## Activity
Wherever the string "memorySize" appears in a line of the listing below, report that line.

## Material provided
/-- R109: an ADD and then a SUBTRACT of one cell leave an integer `AC` as it was; with `Invalid` in either, `AC` ends `Invalid`. -/
def Obligations.AddThenSubtract : Prop :=
  ∀ (s s1 : State) (a : Address) (p w q v : Int), a.toNat < s.cfg.memorySize →
    Fetches s p w → decodeWord w = .add a → step s = .next s1 → Fetches s1 q v → decodeWord v = .subtract a →
    ∃ s2, step s1 = .next s2 ∧
      (∀ x y : Int, s.ac = .int x → Memory.read s.mem a.toNat = .int y → s2.ac = s.ac) ∧
      (s.ac = .invalid ∨ Memory.read s.mem a.toNat = .invalid → s2.ac = .invalid)

/-- A STORE to the very next cell changes what the next cycle fetches; a STORE to its own cell does not change its own `IR` or
effect (R67, R142). -/
def Obligations.StoreIsSeenByNextFetch : Prop :=
  ∀ (s t : State) (p w : Int) (a : Address), Fetches s p w → decodeWord w = .store a → step s = .next t →
    inStore s.cfg a.index = true ∧ readCell a.index t = s.ac ∧ t.ir = .int w ∧ t.pc = .int (p + 1) ∧
    (∀ v : Int, a.index = p + 1 → s.ac = .int v → Unfaulted s.cfg v →
      Fetches t (p + 1) v ∧ step t = exec (decodeWord v) (fetch (p + 1) t))

/-! The cycle. -/

/-- When the word at `PC` gets as far as execution, the step is the decoded instruction on the state after the fetch, and the fetch
writes `MAR` and `IR` and nothing else, but for the count of draws (R85, R87, R88, R89). -/
def Obligations.StepRunsDecoded : Prop :=
  ∀ (s : State) (p w : Int), Fetches s p w →
    decode (.int w) = .ok (decodeWord w) ∧ step s = exec (decodeWord w) (fetch p s) ∧
    fetch p s = { s with mar := .int p, ir := .int w, draws := (fetch p s).draws } ∧
    (inStore s.cfg p = true → .int w = Memory.read s.mem p.toNat ∧ (fetch p s).draws = s.draws)

/-- R86: step 1 faults on a `PC` that is `Invalid`, or outside the Word Store with `errorLogging`, and changes nothing else. -/
def Obligations.FetchFault : Prop :=
  ∀ s : State, s.rs = .running → s.inputPending = false →
    (s.pc = .invalid → step s = .next { s with
      rs := .faulted, events := s.events ++ [.diag (.afFetch .notInteger) (.value .invalid)] }) ∧
    (∀ p : Int, s.pc = .int p → s.cfg.errorLogging = true → (p < 0 ∨ (s.cfg.memorySize : Int) ≤ p) → step s = .next { s with
      rs := .faulted, events := s.events ++ [.diag (.afFetch .outOfRange) (.value (.int p))] }) ∧
    (∀ t, step s = .next t → (∃ k o, t.events.getLast? = some (.diag (.afFetch k) o)) → s.events ≠ t.events →
      s.pc = .invalid ∨ (s.cfg.errorLogging = true ∧ ∃ p : Int, s.pc = .int p ∧ (p < 0 ∨ (s.cfg.memorySize : Int) ≤ p)))

/-- R73: a fetched word that fails the check ends the run `Faulted`, with `MAR` and `IR` written, no handler run and no advance. -/
def Obligations.DecodeFault : Prop :=
  ∀ (s : State) (p : Int), s.rs = .running → s.inputPending = false → s.pc = .int p → Unfaulted s.cfg p →
    (readCell p s = .invalid → step s = .next { s with
      mar := .int p, ir := .invalid, rs := .faulted, draws := (fetch p s).draws
      events := s.events ++ [.diag (.afDecode .notInteger) (.value .invalid)] }) ∧
    (∀ w : Int, readCell p s = .int w → s.cfg.errorLogging = true → (w < 0 ∨ (s.cfg.memorySize : Int) ≤ w) →
      step s = .next { s with
      mar := .int p, ir := .int w, rs := .faulted, draws := (fetch p s).draws
      events := s.events ++ [.diag (.afDecode .outOfRange) (.value (.int w))] })

/-- R95: during a run `PC` moves by exactly one, or stays where the cycle faults or waits; no instruction branches. -/
def Obligations.PcMovesByOneOrStays : Prop :=
  ∀ s t : State, s.rs = .running → step s = .next t →
    (t.pc = s.pc ∧ (t.rs = .faulted ∨ (t.rs = .running ∧ t.inputPending = true))) ∨
      (t.pc = nextPc s.pc ∧ (t.rs = .running ∨ t.rs = .halted) ∧ (s.inputPending = false → ∃ p, s.pc = .int p ∧ t.pc = .int (p + 1)))

/-- R93: a run ends `Halted` exactly when the cycle's fetched word is the sentinel and passes its checks; then the completion
notice is the last event and `PC` is one past the sentinel. -/
def Obligations.HaltsOnTheSentinelAlone : Prop :=
  ∀ s t : State, s.rs = .running → step s = .next t →
    (t.rs = .halted ↔ ∃ p, Fetches s p 3840) ∧
    (∀ p, Fetches s p 3840 → t.pc = .int (p + 1) ∧ t.events = s.events ++ debugShown s.cfg (.int (p + 1)) ++ [.done]) ∧
    (t.rs ≠ .halted → t.events.count .done = s.events.count .done)

/-- R122: a step of a run that faults has taken one of the codes 1, 2, 4, 5, and the changes made before it, and only those, stand;
the unreachable code 3 changes nothing after the fetch either. The premise `Inv` rules out waits that no run reaches. -/
def Obligations.FaultIsPrecise : Prop :=
  (∀ (i : Instr) (a : Address) (s : State), (i = .load a ∨ i = .store a ∨ i = .add a ∨ i = .subtract a) →
    ¬ Unfaulted s.cfg a.index → exec i s = .next { s with
      rs := .faulted, events := s.events ++ [.diag (.afOperand .outOfRange) (.value (.int a.index))] }) ∧
  ∀ s t : State, Inv s → s.rs = .running → step s = .next t → t.rs = .faulted →
    ∃ f o, f.code ∈ [1, 2, 4, 5] ∧
      (t.pc = s.pc ∧ t.mq = s.mq ∧ t.mdr = s.mdr ∧ t.mem = s.mem ∧ t.cfg = s.cfg ∧ t.traceLog = s.traceLog) ∧
      (f.code = 1 → t.mar = s.mar ∧ t.ir = s.ir) ∧
      (f.code ≠ 1 → t.mar = s.pc ∧ (s.inputPending = false → ∃ p, s.pc = .int p ∧ t.ir = readCell p s)) ∧
      (f.code ≠ 5 → t.ac = s.ac ∧ t.replies = s.replies ∧ t.events = s.events ++ [.diag f o]) ∧
      (f.code = 5 → (t.ac = s.ac ∨ t.ac = .invalid) ∧ s.replies = .unparseable :: t.replies ∧
        t.events = s.events ++ (if s.inputPending = true then [] else [.inputRequest]) ++
          [.inputReply .unparseable, .diag .inputParse (.reply .unparseable)])

/-- R125 and R123: a faulted machine stays faulted, whatever the host calls: no step resumes or returns from a fault, Run is refused,
and without a call nothing changes. -/
def Obligations.FaultedIsTerminal : Prop :=
  (∀ s t : State, s.rs = .faulted → step s = .next t → t.rs = .faulted ∧ t.events = s.events) ∧
    (∀ (s : State) (rest : List HostCall), s.rs = .faulted → s.calls = .run :: rest → step s = .refused .runAfterFault) ∧
    ∀ s : State, s.rs = .faulted → s.calls = [] → step s = .next s

/-- With `errorLogging` off a run faults only on an `Invalid` `PC`, an `Invalid` fetched word, or an `Invalid` `AC` at OUTPUT: no
range, reply, opcode or result stops it (R120, R56). -/
def Obligations.OnlyInvalidFaultsUnlogged : Prop :=
  ∀ s t : State, s.cfg.errorLogging = false → s.rs = .running → step s = .next t → t.rs = .faulted →
    s.pc = .invalid ∨ (∃ p, s.pc = .int p ∧ readCell p s = .invalid) ∨
      (∃ p w, Fetches s p w ∧ opcodeField w = 6 ∧ s.ac = .invalid)

/-! Registers over the whole machine. -/

/-- R28: no instruction reads or writes `MQ`: a run's step commutes with a change of `MQ`; only a host write changes it. -/
def Obligations.MqIsUntouched : Prop :=
  (∀ (s : State) (v : Value), s.rs = .running → step (s.setMq v) = mapNext (State.setMq v) (step s)) ∧
    (∀ s t : State, step s = .next t → t.mq ≠ s.mq →
      s.rs ≠ .running ∧ ∃ rest, s.calls = .writeReg .mq t.mq :: rest) ∧
    (∀ (s : State) (v : Value), (queryRegs (s.setMq v)).mq = v)

/-- R25: `MDR` is written by LOAD, ADD and SUBTRACT alone, each with the value just read; STORE and the fetch do not write it. -/
def Obligations.MdrWriters : Prop :=
  (∀ (i : Instr) (s t : State), exec i s = .next t →
    t.mdr = s.mdr ∨ ∃ a, (i = .load a ∨ i = .add a ∨ i = .subtract a) ∧ t.mdr = readCell a.index s) ∧
    (∀ (i : Instr) (a : Address) (s t : State), (i = .load a ∨ i = .add a ∨ i = .subtract a) → Unfaulted s.cfg a.index →
      exec i s = .next t → t.mdr = readCell a.index s) ∧
    (∀ (a : Address) (s t : State), exec (.store a) s = .next t → t.mdr = s.mdr) ∧
    ∀ (p : Int) (s : State), (fetch p s).mdr = s.mdr

/-- R26: the fetch writes `MAR` with the fetch address; LOAD, STORE, ADD and SUBTRACT write it with the operand address unless
their check faults; no other word writes it. -/
def Obligations.MarWriters : Prop :=
  (∀ (p : Int) (s : State), (fetch p s).mar = .int p) ∧
    (∀ (i : Instr) (a : Address) (s t : State), (i = .load a ∨ i = .store a ∨ i = .add a ∨ i = .subtract a) →
      exec i s = .next t →
      (Unfaulted s.cfg a.index → t.mar = .int a.index) ∧ (¬ Unfaulted s.cfg a.index → t.mar = s.mar)) ∧
    (∀ (i : Instr) (s t : State), i.opcode ∉ [1, 2, 3, 4] → exec i s = .next t → t.mar = s.mar)

/-- R30, R34: no step changes the configuration, N in it, and no listed cell lies outside 0..N-1 after a step from a state where
none does. -/
def Obligations.ConfigurationIsFixed : Prop :=
  ∀ s t : State, step s = .next t → t.cfg = s.cfg ∧ (CellsInside s → CellsInside t)

/-! Events. -/

/-- R37: every step only appends to the event history, and the trace log grows by the trace entries appended, in order. -/
def Obligations.EventsOnlyAppend : Prop :=
  ∀ s t : State, step s = .next t → ∃ l, t.events = s.events ++ l ∧
    t.traceLog = s.traceLog ++ l.filterMap Event.entry

/-- R36: HALT, the no-ops, the fetch, the advance, the completion and every fault append no trace entry. -/
def Obligations.SilentInTheTrace : Prop :=
  (∀ (i : Instr) (s t : State), i.opcode ∉ [1, 2, 3, 4, 5, 6] → exec i s = .next t → t.traceLog = s.traceLog) ∧
    ∀ s : State, (∀ p, (fetch p s).traceLog = s.traceLog) ∧ (advance s).traceLog = s.traceLog ∧
      (haltRun s).traceLog = s.traceLog ∧ (∀ f o, (raiseFault f o s).traceLog = s.traceLog)

/-- `logging` changes nothing but whether trace entries are appended (R8, R35): a step under either setting answers the same,
but for its trace events. -/
def Obligations.LoggingOnlyTraces : Prop :=
  ∀ (s : State) (b : Bool),
    (∀ t, step s = .next t → ∃ u, step (s.withLogging b) = .next u ∧ u.dropTraces = (t.withLogging b).dropTraces) ∧
    (∀ r, step s = .refused r → step (s.withLogging b) = .refused r) ∧
    (∀ u, step (s.withLogging false) = .next u → u.traceLog = s.traceLog)

/-- R92: `debug` changes nothing but the debug events: a step under either setting answers the same, but for them, and each
completed advance emits one that carries the advanced `PC`. -/
def Obligations.DebugOnlyEmits : Prop :=
  ∀ (s : State) (b : Bool),
    (∀ t, step s = .next t → ∃ u, step (s.withDebug b) = .next u ∧ u.dropDebug = (t.withDebug b).dropDebug) ∧
    (∀ r, step s = .refused r → step (s.withDebug b) = .refused r) ∧
    (∀ t, step (s.withDebug true) = .next t → s.rs = .running → t.pc ≠ s.pc →
      t.events.count (.debug t.pc) = s.events.count (.debug t.pc) + 1) ∧
    (∀ t v, step (s.withDebug false) = .next t → t.events.count (.debug v) = s.events.count (.debug v))

/-- `errorLogging` changes nothing but whether faults are reported (R8, R53): a step that takes no fault with it on is, with it off,
the same step. -/
def Obligations.ErrorLoggingOnlyFaults : Prop :=
  ∀ s t : State, step (s.withErrorLogging true) = .next t → t.rs ≠ .faulted →
    step (s.withErrorLogging false) = .next (t.withErrorLogging false)

/-! Stops, progress and waiting. -/

/-- A step never answers a fault, since a reported fault is a next state (log entry 2), and it refuses in four ways only. The spec
refuses three: a STORE outside the Word Store (R59), a Run after a fault (R83), an overlong load (R137). The fourth, a host write of
a cell there is not, is the model's choice (log entry 15). -/
def Obligations.StepRefusesInFourWays : Prop :=
  ∀ s : State, (∀ f, step s ≠ .fault f) ∧ ∀ r, step s = .refused r →
    (∃ (p w : Int) (a : Address), Fetches s p w ∧ decodeWord w = .store a ∧ s.cfg.errorLogging = false ∧
        s.cfg.memorySize ≤ a.toNat ∧ r = .outOfRangeWrite a.index) ∨
      (s.rs = .faulted ∧ s.calls.head? = some .run ∧ r = .runAfterFault) ∨
      (s.rs ≠ .running ∧ (∃ p, s.calls.head? = some (.loadProgram (.sequence p)) ∧ s.cfg.memorySize < (amendProgram p).length) ∧
        r = .loadOverflow) ∨
      (s.rs ≠ .running ∧ ∃ i v, s.calls.head? = some (.writeCell i v) ∧ inStore s.cfg i = false ∧ r = .hostCellAbsent i)

/-- A run of a machine with at least 256 cells, or with `errorLogging` on, always has a next state, whatever its memory holds
(R57, R59). -/
def Obligations.RunsNeverStop : Prop :=
  ∀ s : State, s.rs = .running → (256 ≤ s.cfg.memorySize ∨ s.cfg.errorLogging = true) → StepSafe s

/-- R39: a run stands still exactly while INPUT waits and no reply is there. -/
def Obligations.OnlyInputWaits : Prop :=
  ∀ s : State, s.rs = .running → (step s = .next s ↔ s.inputPending = true ∧ s.replies = [])

/-! The host's ports. -/

/-- R83: Run from `Faulted` is refused; from any other end it sets `RS` and resets nothing; during a run no call is served. -/
def Obligations.RunEntry : Prop :=
  ∀ (s : State) (rest : List HostCall),
    (s.rs = .faulted → s.calls = .run :: rest → step s = .refused .runAfterFault) ∧
    (s.rs = .idle ∨ s.rs = .halted → s.calls = .run :: rest → step s = .next { s with calls := rest, rs := .running }) ∧
    (∀ t, s.rs = .running → step s = .next t → t.calls = s.calls ∧ t.loadAnswers = s.loadAnswers)

/-- R137, R138, R139: the Program Loader's whole effect. -/
def Obligations.ProgramLoader : Prop :=
  (∀ (s : State) (rest : List HostCall), s.rs ≠ .running → s.calls = .loadProgram .notSequence :: rest →
    step s = .next { s with calls := rest, loadAnswers := s.loadAnswers ++ [.failed .loaderType] }) ∧
  ∀ (s : State) (p q : List Value) (rest : List HostCall), s.rs ≠ .running → s.calls = .loadProgram (.sequence p) :: rest →
    q = (if Value.int 3840 ∈ p then p else p ++ [.int 3840]) →
    (s.cfg.memorySize < q.length → step s = .refused .loadOverflow) ∧
    (q.length ≤ s.cfg.memorySize → ∃ t, step s = .next t ∧
      t = { s with mem := t.mem, calls := rest, loadAnswers := s.loadAnswers ++ [.ok] } ∧
      (∀ n, (h : n < q.length) → Memory.read t.mem n = q[n]) ∧
      (∀ n, q.length ≤ n → Memory.read t.mem n = Memory.read s.mem n))

/-- R126: a load of a non-sequence fails the call and changes no cell, register, event or run state. -/
def Obligations.LoaderTypeFaultCall : Prop :=
  (∀ s : State, loadProgram .notSequence s = .fault .loaderType) ∧
    ∀ (s : State) (rest : List HostCall), s.rs ≠ .running → s.calls = .loadProgram .notSequence :: rest →
      step s = .next { s with calls := rest, loadAnswers := s.loadAnswers ++ [.failed .loaderType] }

## Task output
  ∀ (s s1 : State) (a : Address) (p w q v : Int), a.toNat < s.cfg.memorySize →
    (∀ p : Int, s.pc = .int p → s.cfg.errorLogging = true → (p < 0 ∨ (s.cfg.memorySize : Int) ≤ p) → step s = .next { s with
      s.pc = .invalid ∨ (s.cfg.errorLogging = true ∧ ∃ p : Int, s.pc = .int p ∧ (p < 0 ∨ (s.cfg.memorySize : Int) ≤ p)))
    (∀ w : Int, readCell p s = .int w → s.cfg.errorLogging = true → (w < 0 ∨ (s.cfg.memorySize : Int) ≤ w) →
        s.cfg.memorySize ≤ a.toNat ∧ r = .outOfRangeWrite a.index) ∨
      (s.rs ≠ .running ∧ (∃ p, s.calls.head? = some (.loadProgram (.sequence p)) ∧ s.cfg.memorySize < (amendProgram p).length) ∧
  ∀ s : State, s.rs = .running → (256 ≤ s.cfg.memorySize ∨ s.cfg.errorLogging = true) → StepSafe s
    (s.cfg.memorySize < q.length → step s = .refused .loadOverflow) ∧
    (q.length ≤ s.cfg.memorySize → ∃ t, step s = .next t ∧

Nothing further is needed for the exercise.